Both are gone now, along with other pro-oil Democrats and Republicans who voted with environmental groups. And, in a bit of a twist, the country’s abundant oil supply has somewhat numbed politicians to fears of price spikes.
Industry leaders insist that they still have Democratic friends in Congress. The Democratic leaders Durbin pointed to, though, are governors such as Michelle Lujan Grisham in New Mexico who support drilling but also more regulations on it than their Republican counterparts.
A universal fracking ban, including on private lands, could put thousands of people out of work and affect gasoline prices, depending on how it’s carried out. It would also be very difficult for a Democratic president to enact (Energywire, Dec. 6, 2019). Because the federal government controls federal land, a president and his administration have far wider latitude to decide what happens on it. For instance, a president could try to use an executive order to halt new drilling permits.
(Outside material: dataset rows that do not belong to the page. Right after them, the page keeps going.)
/-- After the announcement the mirror alone is looked at. -/
theorem downMarked_op {s : State} (k : Nat) : SideOp SideUnits flagFlds (raise (downCounted s k) 16 [k]) (downMarked s k) :=
  .ite (fun _ => markMirror_op sideUnits_rel _ _) fun _ => .refl sideUnits_rel

theorem takeFree_op {s : State} : SideOp SideUnits eyeFlds s s.takeFree.2 := ⟨rfl, fun _ _ _ => rfl, rfl, List.prefix_refl _⟩

theorem eyeAbort_op {s : State} (k cause errs : Nat) : SideOp SideUnits eyeFlds s (eyeAbort s k cause errs) := by
  have hwr : ∀ {v : State} {f : Fld} (_ : f ∈ eyeFlds) (n : Nat), SideOp SideUnits eyeFlds v (v.wr f k n) := fun hf n => .wr sideUnits_rel hf k n
  exact (((hwr (by simp [eyeFlds]) _).trans sideUnits_rel (hwr (by simp [eyeFlds]) _)).trans sideUnits_rel
    (hwr (by simp [eyeFlds]) _)).trans sideUnits_rel (hwr (by simp [eyeFlds]) _)

theorem eyeStopped_op {s : State} (k : Nat) : SideOp SideUnits eyeFlds s (eyeStopped s k) :=
  .ite (fun _ => takeFree_op.trans sideUnits_rel (eyeAbort_op _ _ _)) fun _ => .refl sideUnits_rel

theorem clockGated_op {s : State} (k : Nat) : SideOp SideUnits sundialFlds s (clockGated s k) :=
  .ite (fun _ => SundialOp.rclkGate s false) fun _ => .refl sideUnits_rel

/-- The scan of a lane that departs is ABORTED by the departure (R397). -/
theorem eyeStopped_rd {s : State} {k : Nat} (h : s.rd F.BELV_EYE_STATUS.STATE k = 1) :
    (eyeStopped s k).rd F.BELV_EYE_STATUS.STATE k = 3 ∧ (eyeStopped s k).rd F.BELV_EYE_STATUS.CAUSE k = 2 := by
  rw [eyeStopped, if_pos h, eyeAbort]
  refine ⟨?_, ?_⟩
  · rw [State.rd_wr_other _ _ _ _ _ _ (by decide), State.rd_wr_other _ _ _ _ _ _ (by decide), State.rd_wr_other _ _ _ _ _ _ (by decide),
      State.rd_wr_same]
    rfl
  · rw [State.rd_wr_other _ _ _ _ _ _ (by decide), State.rd_wr_other _ _ _ _ _ _ (by decide), State.rd_wr_same]
    rfl

/-- The state in which the burst of a departure is sent. -/
def downState (s : State) (k : Nat) : State := clockGated (eyeStopped (downMarked s k) k) k

/-- The burst ends the announcement of a departure. -/
theorem announceDown_eq (s : State) (k : Nat) : announceDown s k = sendReport (downState s k) k := rfl

/-- What follows the announcement. -/
theorem downState_after (s : State) (k : Nat) : SideOp SideUnits downFlds (raise (downCounted s k) 16 [k]) (downState s k) := by
  have hflag : flagFlds ⊆ downFlds := fun _ h => by simp [downFlds, h]
  have heye : eyeFlds ⊆ downFlds := fun _ h => by simp [downFlds, h]
  have hsundial : sundialFlds ⊆ downFlds := fun _ h => by simp [downFlds, h]
  exact (((downMarked_op k).mono hflag).trans sideUnits_rel ((eyeStopped_op k).mono heye)).trans sideUnits_rel ((clockGated_op k).mono hsundial)

theorem downState_op (s : State) (k : Nat) : SideOp SideUnits downFlds s (downState s k) := by
  have hcnt : cntFlds ⊆ sundialFlds := List.subset_append_right _ _
  have hcounted : F.YG_LANE_DOWN_CNT.COUNT :: Err.YG.unit.flds ++ cntFlds ⊆ downFlds := by
    intro e he
    rcases List.mem_append.mp he with h | h
    · simp only [downFlds, List.append_assoc]
      exact List.mem_append_left _ h
    · exact List.mem_append_right _ (hcnt h)
  exact (((downCounted_op k).mono hcounted).trans sideUnits_rel (.raise sideUnits_rel _ _)).trans sideUnits_rel (downState_after s k)

/-- The fields of the departure are not those that a report looks at, nor those of the state of the lane. -/
theorem downState_rd (s : State) (k : Nat) : ∀ g ∈ F.YG_LANE_CTL.PRECODE :: F.YG_LANE_STATUS.LOS :: F.YG_LANE_TRUNC.COUNT :: statusFlds ++ reportFlds,
    ∀ j, (downState s k).rd g j = s.rd g j := fun g hg j =>
  (downState_op s k).regs g j ((by decide : ∀ g ∈ F.YG_LANE_CTL.PRECODE :: F.YG_LANE_STATUS.LOS :: F.YG_LANE_TRUNC.COUNT :: statusFlds ++ reportFlds,
    ∀ e ∈ downFlds, e.id ≠ g.id) g hg)

theorem downState_keeps (s : State) (k : Nat) : (downState s k).yg = s.yg ∧ (downState s k).tb = s.tb ∧ (downState s k).el = s.el := by
  have h : State.SameUnits { s with sd := (downState s k).sd, acs := (downState s k).acs } (downState s k) := (downState_op s k).units
  have hyg := h.yg
  have htb := h.tb
  have hel := h.el
  exact ⟨hyg, htb, hel⟩

theorem getLane_downState (s : State) (k j : Nat) : getLane (downState s k) j = getLane s j := by
  rw [getLane, getLane, (downState_keeps s k).1]

/-- The burst of a departure carries the report of the lane in its next state. -/
theorem laneReport_downState (s : State) (k : Nat) : laneReport (downState s k) k = laneReport s k :=
  laneReport_congr (by rw [getLane_downState]) (fun f hf j => downState_rd s k f (List.mem_append_right _ hf) j) (downState_keeps s k).2.1
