/-! ### The mailbox and shared-memory windows -/

/-- The number of payload words staged is shown (R360). -/
def State.showStaged (s : State) (e : Nat) : State := s.wr (pageEng e) R.ENGE.MBX_STAT_STAGED (s.eng e).staged.length

/-- `MBX_DATA` stages the next payload word; 510 words are the most a message holds (R354, R355). -/
def State.mbxStage (s : State) (e v : Nat) : State :=
  (s.onEng e (fun g => if g.staged.length < 510 then { g with staged := g.staged ++ [BitVec.ofNat 32 v] } else g)).showStaged e

/-- `MBX_PUSH.CLEAR` discards the staged words (R360). -/
def State.mbxClear (s : State) (e : Nat) : State := (s.onEng e (fun g => { g with staged := [] })).showStaged e

/-- `MBX_PUSH.PUSH` delivers the staged message whole, or refuses it with SHORT or FULL (R354, R355). -/
def State.mbxPush (s : State) (ctx e : Nat) : State :=
  let p := pageEng e
  let h := s.rd p R.ENGE.MBX_HDR
  let len := bits h 0 12
  let need := (len + 3) / 4
  let t := s.rd p R.ENGE.MBX_SEL
  let m : Msg := { src := ctx, typ := bits h 24 8, tag := s.rd p R.ENGE.MBX_TAG, len := len, payload := (s.eng e).staged.take need }
  let s := ((s.wr p R.ENGE.MBX_STAT_FULL 0).wr p R.ENGE.MBX_STAT_SHORT 0).wr p R.ENGE.MBX_PUSH_PUSH 0
  if (s.eng e).staged.length < need ∨ len > 2040 then s.wr p R.ENGE.MBX_STAT_SHORT 1
  else if ¬ s.fits e t m then s.wr p R.ENGE.MBX_STAT_FULL 1
  else (s.enqueueMsg e t m).mbxClear e

/-- `MBX_OUT_POP` removes the head outbound message (R355). -/
def State.mbxPop (s : State) (e : Nat) : State := s.onEng e (fun g => { g with outq := g.outq.drop 1, outIdx := 0 })

/-- The head outbound message's header word 0, and the next payload word (R355). -/
def State.outHdr (s : State) (e : Nat) : Nat :=
  match (s.eng e).outq with | q :: _ => q.2.len + q.2.src * 2 ^ 16 + q.2.typ * 2 ^ 24 | [] => 0
def State.outTag (s : State) (e : Nat) : Nat := match (s.eng e).outq with | q :: _ => q.2.tag | [] => 0
def State.outData (s : State) (e : Nat) : Nat :=
  match (s.eng e).outq with | q :: _ => (q.2.payload.getD (s.eng e).outIdx 0).toNat | [] => 0

/-- Reading `MBX_OUT_DATA` moves on to the next payload word (R355). -/
def State.outNextWord (s : State) (e : Nat) : State := s.onEng e (fun g => { g with outIdx := g.outIdx + 1 })

/-- The window address of the shared memory advances by 4 after each access to `SH_DATA` (R357). -/
def State.shNext (s : State) : State :=
  s.wr pageEshared R.ESHARED.SH_ADDR (s.rd pageEshared R.ESHARED.SH_ADDR + 1)
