/-! ### Queues (R306, R307) -/

/-- A leaf's number (R306). -/
def leafOf (port subscr svc : Nat) : Nat := port * 128 + subscr * 8 + svc
def leafSvc (leaf : Nat) : Nat := leaf % 8
def voqOf (ingress leaf : Nat) : Nat := ingress * 6144 + leaf
def voqIngress (v : Nat) : Nat := v / 6144

def State.onVoq (s : State) (v : Nat) (f : Voq → Voq) : State := { s with voqs := upd {} s.voqs v f }

/-- The copy records in use (R299). -/
def State.copyRecords (s : State) : Nat :=
  s.lostCopies + (s.voqs.map (fun e => e.2.copies.length)).sum + (s.hosts.map (fun e => e.2.rxq.length)).sum

/-- No copy record is free: the copy is not made, and is counted (R300). -/
def State.noCopy (s : State) : State := (s.inc pageVat R.VAT.VAT_CNT_NOCOPY).raise pageVat 1

/-- A copy of a frame for a leaf enters its VOQ; not if its port takes none, its VOQ is closed or no record is free
(R55, R267, R300, R306, R308). -/
def State.addCopy (s : State) (f leaf : Nat) (edit : Edit) : State :=
  let v := voqOf (s.frame f).port leaf
  if ¬ s.takes (leafPort leaf) then s
  else if ¬ (s.voq v).opened then s.inc pageVoq R.VOQ.VOQ_CNT_CLOSED
  else if s.copyRecords ≥ 262144 then s.noCopy
  else (s.onVoq v (fun q => { q with copies := q.copies ++ [{ frame := f, leaf := leaf, edit := edit }] })).onFrame f
    (fun x => { x with copies := x.copies + 1 })

/-- A copy of a frame for a host packet port is queued (R256, R300, R306). -/
def State.addHostCopy (s : State) (f c reason : Nat) (r : List Byte) : State :=
  if s.copyRecords ≥ 262144 then s.noCopy
  else (s.onHost c (fun h => { h with rxq := h.rxq ++ [{ frame := f, reason := reason, rec_ := r }] })).onFrame f
    (fun x => { x with copies := x.copies + 1 })

/-- The decision is made: with no copies the frame goes when it is complete. -/
def State.decideFrame (s : State) (f : Nat) : State := (s.onFrame f (fun x => { x with decided := true })).reap f

/-- The octets that a copy sends, without FCS, after its edits: the routed addresses and hop count, then the outer tag,
padded to 60 octets where a removed tag leaves fewer (R268, R284). -/
def tagEdit (l : List Byte) (e : TagEdit) : List Byte :=
  match e with
  | .keep => l
  | .strip => if (hdrOf l).tags = 0 then l else
      let m := l.take 12 ++ l.drop 16
      m ++ List.replicate (60 - m.length) 0#8
  | .set tci => if (hdrOf l).tags = 0 then l.take 12 ++ beOct 2 0x8100 ++ beOct 2 tci ++ l.drop 12 else setOct l 14 (beOct 2 tci)

/-- The ones'-complement sum of 16-bit words, most significant octet first. -/
def ocSum (l : List Byte) : Nat :=
  let t := (List.range ((l.length + 1) / 2)).foldl (fun a i => a + beAt (l ++ [0#8]) (2 * i) 2) 0
  if t = 0 then 0 else (t - 1) % 65535 + 1

/-- The IPv4 header checksum over a header whose checksum field is 0. -/
def ipSum (l : List Byte) : Nat := 65535 - ocSum l

/-- A routed frame: addresses from the next hop and the egress port, and one hop less, with the IPv4 header checksum
following (R284). -/
def routeEdit (l : List Byte) (da sa : Nat) : List Byte :=
  let h := hdrOf l
  let l := setOct (setOct l 0 (beOct 6 da)) 6 (beOct 6 sa)
  if h.etype = 0x0800 then
    let l := setOct l (h.off + 8) (beOct 1 (beAt l (h.off + 8) 1 - 1))
    let n := beAt l h.off 1 % 16 * 4
    let l := setOct l (h.off + 10) (beOct 2 0)
    setOct l (h.off + 10) (beOct 2 (ipSum (octets l h.off n)))
  else setOct l (h.off + 7) (beOct 1 (beAt l (h.off + 7) 1 - 1))

/-- `MAC_SA` of a port as a 48-bit address (R254). -/
def State.macSa (s : State) (p : Nat) : Nat :=
  (s.rd (pagePort p) R.PORT.MAC_SA_HI_OCTET0 * 256 + s.rd (pagePort p) R.PORT.MAC_SA_HI_OCTET1) * 2 ^ 32 + s.rd (pagePort p) R.PORT.MAC_SA_LO

/-- The octets of a copy, without FCS (R268, R284). -/
def State.copyOctets (s : State) (c : Copy) (l : List Byte) : List Byte :=
  let l := match c.edit.route with
    | some da => routeEdit l da (s.macSa (leafPort c.leaf))
    | none => l
  tagEdit l c.edit.tag

/-- A flag of `MAC_STICKY` is set; one that rises raises MAC_STICKY of the port page (R255). -/
def State.sticky (s : State) (p b : Nat) : State :=
  let v := s.rd (pagePort p) R.PORT.MAC_STICKY
  if bitAt v b then s else (s.wr (pagePort p) R.PORT.MAC_STICKY (v ||| 2 ^ b)).raise (pagePort p) 9

end Sys2Proof.Machine
end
Though banning drilling only on public land would be much easier, it would also have far less effect.
The federal government controls about 640 million acres, most of it concentrated in 12 Western states, including oil producers like New Mexico, Colorado and Wyoming (Greenwire, Jan. 13, 2016).
The shale drilling boom, though, has taken place largely on private land in places like Pennsylvania and Texas.
Although it would be easier than a universal fracking ban, a ban on public lands drilling would be difficult to do on day one of a new administration.
An executive order ending drilling on public lands would probably get tied up in lawsuits. "We will be in court the next day," Sgamma said. Certain laws mandate that the government offer land for leasing. Within that, however, administration officials have a lot of discretion.
An administration could order large, complicated environmental reviews for drilling; could restrict leasing to its bare minimum; and could impose new regulations.
"They have a lot of levers on public lands," Sgamma said.
Some have argued that a Wyoming federal judge’s ruling blocks the federal government from regulating hydraulic fracturing — a key part of developing a well — even on federal land. But the 10th U.S. Circuit Court of Appeals vacated the ruling in 2017 (E&E News PM, Sept. 21, 2017).
Although a ban on public lands drilling might not create a large effect on the industry or the economy, it could have an outsize effect on certain areas, most notably New Mexico.
The Permian Basin is usually identified with West Texas. But it spills across the state line into New Mexico, where state revenue from the boom has helped Lujan Grisham’s administration expand education and other popular programs. While most of the Texas drilling has been on private land, the New Mexico surge has been on land controlled by the Interior Department.
By one estimate, a federal drilling ban would have blocked about 40% of the wells drilled last year in two of the state’s top oil counties (Energywire, Nov. 4, 2019).